- _Brief_:
Your answer should consist solely of the lines from the first line of the data through the line with "else ((p.enqueue r", each reproduced exactly.

- _Records provided_:
-- ==== Sys2Proof/Machine/LaneRequests.lean ====
section
/-! DEFINITION. What the dispatcher executes for the lane requests: APPEND, START, STOP, SET_LANE, GET_LANE and TRIM
(R50, R51, R58 to R60, R73, R84, R85, R89, R90, R197, R198). -/

namespace Sys2Proof.Machine

/-- A segment that APPEND admits for lane `l`: no LEVEL with level code 2 while its pair is INDEPENDENT (R27). -/
def Part.admitsInQueue (p : Part) (l : Fin 6) (g : Segment) : Bool :=
  match g.body with
  | .level .two _ _ => decide ((p.pair (pairOf l)).mode ≠ .independent)
  | _ => true

/-- What an APPEND does to its lane besides filling the queue (R51, R69, R70): a STARVED lane becomes RUNNING, and
under SAFE processes its queue at this tick; under HOLD its held period plays out first, which is the new one where a
held period begins at this tick (R70: the whole of that period, Log 6). -/
def Part.resumeStarved (p : Part) (l : Fin 6) : Part :=
  if (p.lane l).state = .starved then
    match (p.lane l).starve with
    | .safe => p.perform [.begin l]
    | .hold =>
      (if (p.lane l).heldDue then p.beginHeld l else p).updLane l (fun x => { x with state := .running })
  else p

/-- APPEND (R50, R51). -/
def doAppend (lane : Byte) (raws : List RawSegment) (p : Part) : Answered :=
  match finOfByte 6 lane with
  | none => p.refuse .badValue 255
  | some l =>
    match decodeSegments (p.admitsInQueue l) 0 raws with
    | .error i => p.refuse .badValue (byteOf i)
    | .ok segs =>
      if (p.lane l).state = .unbound then p.refuse .notBound lane
      else if (p.lane l).state = .merged then p.refuse .unavailable lane
      else
        match p.laneRegion l with
        | none => p.refuse .notBound lane
        | some r =>
          let g := p.region r
          if g.size < g.count + segs.length then p.refuse .noRoom (byteOf (g.size - g.count))
          else ((p.enqueue r segs).resumeStarved l, answerOk (natBytes16 (g.count + segs.length)))

/-- The refusal of an UNBOUND or MERGED lane (R57). -/
def Part.unplayable (p : Part) (l : Fin 6) : Option Answer :=
  match (p.lane l).state with
  | .unbound => some (answerRefuse .notBound (byteOf l.val))
  | .merged => some (answerRefuse .unavailable (byteOf l.val))
  | _ => none

/-- The first condition of R58 that lane `l` fails, as the answer it gives. -/
def Part.startRefusal (p : Part) (l : Fin 6) : Option Answer :=
  match p.unplayable l with
  | some a => some a
  | none =>
    if (p.lane l).state ≠ .stopped then some (answerRefuse .wrongState (byteOf l.val))
    else if p.queueCount l = 0 then some (answerRefuse .queueEmpty (byteOf l.val))
    else if p.faultLatched l then some (answerRefuse .faultLatched (byteOf l.val))
    else none

/-- A lane as a START taken for it leaves it before it processes anything: record emptied, no trim (R59, R60). -/
def Lane.freshStart (x : Lane) : Lane := { x with record := none, trim := none }

/-- A lane ARMED on input `i` (R60). -/
def Lane.arm (x : Lane) (i : Fin 4) : Lane := { x.freshStart with state := .armed, armed := some i }

/-- START taken (R59, R60, R197): every lane of the set, in ascending number, begins or is armed. -/
def Part.startLanes (p : Part) (lanes : LaneSet) (source : Option (Fin 4)) : Part :=
  match source with
  | none =>
    (forLanes lanes (fun l r => r.updLane l Lane.freshStart) p).perform ((lanesOf lanes).map Task.begin)
  | some i => forLanes lanes (fun l r => r.updLane l (fun x => x.arm i)) p

/-- The lane set of START or STOP; none when it names no lane or a lane above 5 (R58, R73). -/
def someLanes (b : Byte) : Option LaneSet :=
  match setOfByte 6 b with
  | none => none
  | some s => if s = 0 then none else some s

/-- START (R58). -/
def doStart (lanes source : Byte) (p : Part) : Answered :=
  match someLanes lanes, sourceOfByte source with
  | none, _ => p.refuse .badValue 1
  | some _, none => p.refuse .badValue 2
  | some s, some src =>
    match (lanesOf s).findSome? p.startRefusal with
    | some a => (p, a)
    | none => (p.startLanes s src, answerOk (bytes32 p.now))

/-- STOP taken (R73, R198): every lane of the set, in ascending number. -/
def Part.stopLanes (p : Part) (lanes : LaneSet) (kind : StopKind) : Part :=
  match kind with
  | .soft => forLanes lanes (fun l r => r.softStop l .softStop) p
  | .hard => forLanes lanes (fun l r => r.hardStop l) p

/-- STOP (R73). -/
def doStop (lanes kind : Byte) (p : Part) : Answered :=
  match someLanes lanes, stopKindOfByte kind with
  | none, _ => p.refuse .badValue 1
  | some _, none => p.refuse .badValue 2
  | some s, some k =>
    match (lanesOf s).findSome? p.unplayable with
    | some a => (p, a)
    | none => (p.stopLanes s k, answerOk (bytes32 p.now))

/-- SET_LANE (R84). -/
def doSetLane (lane policy : Byte) (mark : Nat) (linkLoss : Byte) (p : Part) : Answered :=
  match finOfByte 6 lane, UnderrunPolicy.ofByte policy, LinkLossPolicy.ofByte linkLoss with
  | none, _, _ => p.refuse .badValue 1
  | some _, none, _ => p.refuse .badValue 2
  | some l, some u, loss =>
    if 2047 < mark then p.refuse .badValue 3
    else
      match loss with
      | none => p.refuse .badValue 4
      | some k =>
        match p.unplayable l with
        | some a => (p, a)
        | none => (p.updLane l (fun x => { x with policy := u, lowWater := mark, linkLoss := k })).done

/-! ## GET_LANE -/

/-- An optional on-time as present flag and value, 0 when absent. -/
def optBytes : Option Nat → List Byte
  | some n => 1 :: natBytes16 n
  | none => [0, 0, 0]

/-- The code of the current segment's kind: none, the five kinds, or HELD (R85, R193). -/
def Part.currentKindByte (p : Part) (l : Fin 6) : Byte :=
  match p.currentSegment l with
  | some g => g.body.kindByte
  | none => if (p.lane l).playsHeld then 0x06 else 0

/-- Barrier id of a current BARRIER, pattern id of a current CALL, otherwise 0 (R195). -/
def Part.currentIdByte (p : Part) (l : Fin 6) : Byte :=
  match p.currentSegment l with
  | some { body := .barrier b, .. } => byteOf b.val
  | some { body := .call k _, .. } => byteOf k.val
  | _ => 0

/-- The call position: plays remaining, pattern segment index, its kind and remaining repeats; zeros outside a CALL
(R195). -/
def Part.callBytes (p : Part) (l : Fin 6) : List Byte :=
  match (p.lane l).call with
  | some c =>
    [byteOf c.plays] ++ natBytes16 c.index ++
      [match p.patternSegment c.pattern c.index with | some g => g.body.kindByte | none => 0] ++
      natBytes16 c.remaining
  | none => [0, 0, 0, 0, 0, 0]

/-- The on-time in effect, if the period being played is a PULSE period; zeros otherwise (R85). -/
def Lane.onTimeBytes (x : Lane) : List Byte :=
  match x.period with
  | some { shape := .pulse _ _, .. } => natBytes16 x.primary ++ optBytes x.alternate
  | _ => [0, 0, 0, 0, 0]

/-- The staged trim, present flag first (R195). -/
def Lane.trimBytes (x : Lane) : List Byte :=
  match x.trim with
  | some t => optBytes (some t.onTime) ++ optBytes t.alternate
  | none => [0, 0, 0, 0, 0, 0]

/-- The held-period record (R195). An UNBOUND or MERGED lane reports zeros (R85, Log 18). -/
def Lane.recordBytes (x : Lane) : List Byte :=
  if x.state = .unbound || x.state = .merged then [0, 0, 0, 0, 0, 0, 0, 0, 0]
  else
    match x.record with
    | some (.pulse period a primary alternate) =>
      [1] ++ natBytes16 period ++ [a.byte] ++ natBytes16 primary ++ optBytes alternate
    | some (.level unit code) => [2] ++ natBytes16 unit ++ [code.byte, 0, 0, 0, 0, 0]
    | none => [0, 0, 0, 0, 0, 0, 0, 0, 0]

/-- The remaining repeats of a current PULSE or LEVEL, 0 for any other current segment (R85). -/
def Lane.remainingBytes (x : Lane) : List Byte := natBytes16 (if x.call.isSome then 0 else x.remaining)

/-- The reply payload of GET_LANE, 43 bytes (R85, R195). Of a lane that is UNBOUND or MERGED the record is reported as
zeros, and the last sense sample, the suppression flag and the halt-source set as the lane holds them: the model's
reading of "play fields" (Log 18). -/
def Part.laneBytes (p : Part) (l : Fin 6) : List Byte :=
  let x := p.lane l
  [x.state.byte, (match x.armed with | some i => byteOf i.val | none => 0xFF), x.stopCause.byte,
    (match p.laneRegion l with | some r => byteOf r.val | none => 0xFF)] ++
    natBytes16 (p.queueCount l) ++ [p.currentKindByte l] ++ x.remainingBytes ++ [p.currentIdByte l] ++
    p.callBytes l ++ x.onTimeBytes ++ x.trimBytes ++ x.recordBytes ++
    [flagByte x.suppressed, setByte x.haltSources, levelByte x.sense, x.policy.byte] ++ natBytes16 x.lowWater ++
    [x.linkLoss.byte]

/-- GET_LANE (R85). -/
def doGetLane (lane : Byte) (p : Part) : Answered :=
  match finOfByte 6 lane with
  | none => p.refuse .badValue 1
  | some l => (p, answerOk (p.laneBytes l))

/-! ## TRIM -/

/-- The period of the PULSE being played by the lane: the current segment, or the pattern segment inside a current
CALL; none for a held period, a LEVEL, or no current segment (R89 condition 5). -/
def Lane.pulsePlayed (x : Lane) : Option Nat :=
  match x.period with
  | some { shape := .pulse period _, held := false, .. } => some period
  | _ => none

/-- The alternate a TRIM offers, or the detail of its refusal (R89 condition 7, R192). -/
def trimAlternate (x : Lane) (period : Nat) (altFlag : Byte) (alternate : Nat) : Except Byte (Option Nat) :=
  match flagOfByte altFlag with
  | none => .error 2
  | some false => .ok none
  | some true => if x.alternate.isSome && alternate ≤ period then .ok (some alternate) else .error 4

/-- TRIM (R89, R90). -/
def doTrim (lane altFlag : Byte) (onTime alternate : Nat) (p : Part) : Answered :=
  match finOfByte 6 lane with
  | none => p.refuse .badValue 1
  | some l =>
    match p.unplayable l with
    | some a => (p, a)
    | none =>
      let x := p.lane l
      if !(x.state = .running || x.state = .stopping) then p.refuse .wrongState 0
      else
        match x.pulsePlayed with
        | none => p.refuse .wrongState 1
        | some period =>
          if period < onTime then p.refuse .badValue 3
          else
            match trimAlternate x period altFlag alternate with
            | .error detail => p.refuse .badValue detail
            | .ok alt =>
              (p.setLane l { x with trim := some { onTime := onTime, alternate := alt } },
                { status := .accepted, detail := 0, body := [] })

end Sys2Proof.Machine
end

- _Reply_:
-- ==== Sys2Proof/Machine/LaneRequests.lean ====
section
/-! DEFINITION. What the dispatcher executes for the lane requests: APPEND, START, STOP, SET_LANE, GET_LANE and TRIM
(R50, R51, R58 to R60, R73, R84, R85, R89, R90, R197, R198). -/

namespace Sys2Proof.Machine

/-- A segment that APPEND admits for lane `l`: no LEVEL with level code 2 while its pair is INDEPENDENT (R27). -/
def Part.admitsInQueue (p : Part) (l : Fin 6) (g : Segment) : Bool :=
  match g.body with
  | .level .two _ _ => decide ((p.pair (pairOf l)).mode ≠ .independent)
  | _ => true

/-- What an APPEND does to its lane besides filling the queue (R51, R69, R70): a STARVED lane becomes RUNNING, and
under SAFE processes its queue at this tick; under HOLD its held period plays out first, which is the new one where a
held period begins at this tick (R70: the whole of that period, Log 6). -/
def Part.resumeStarved (p : Part) (l : Fin 6) : Part :=
  if (p.lane l).state = .starved then
    match (p.lane l).starve with
    | .safe => p.perform [.begin l]
    | .hold =>
      (if (p.lane l).heldDue then p.beginHeld l else p).updLane l (fun x => { x with state := .running })
  else p

/-- APPEND (R50, R51). -/
def doAppend (lane : Byte) (raws : List RawSegment) (p : Part) : Answered :=
  match finOfByte 6 lane with
  | none => p.refuse .badValue 255
  | some l =>
    match decodeSegments (p.admitsInQueue l) 0 raws with
    | .error i => p.refuse .badValue (byteOf i)
    | .ok segs =>
      if (p.lane l).state = .unbound then p.refuse .notBound lane
      else if (p.lane l).state = .merged then p.refuse .unavailable lane
      else
        match p.laneRegion l with
        | none => p.refuse .notBound lane
        | some r =>
          let g := p.region r
          if g.size < g.count + segs.length then p.refuse .noRoom (byteOf (g.size - g.count))
          else ((p.enqueue r segs).resumeStarved l, answerOk (natBytes16 (g.count + segs.length)))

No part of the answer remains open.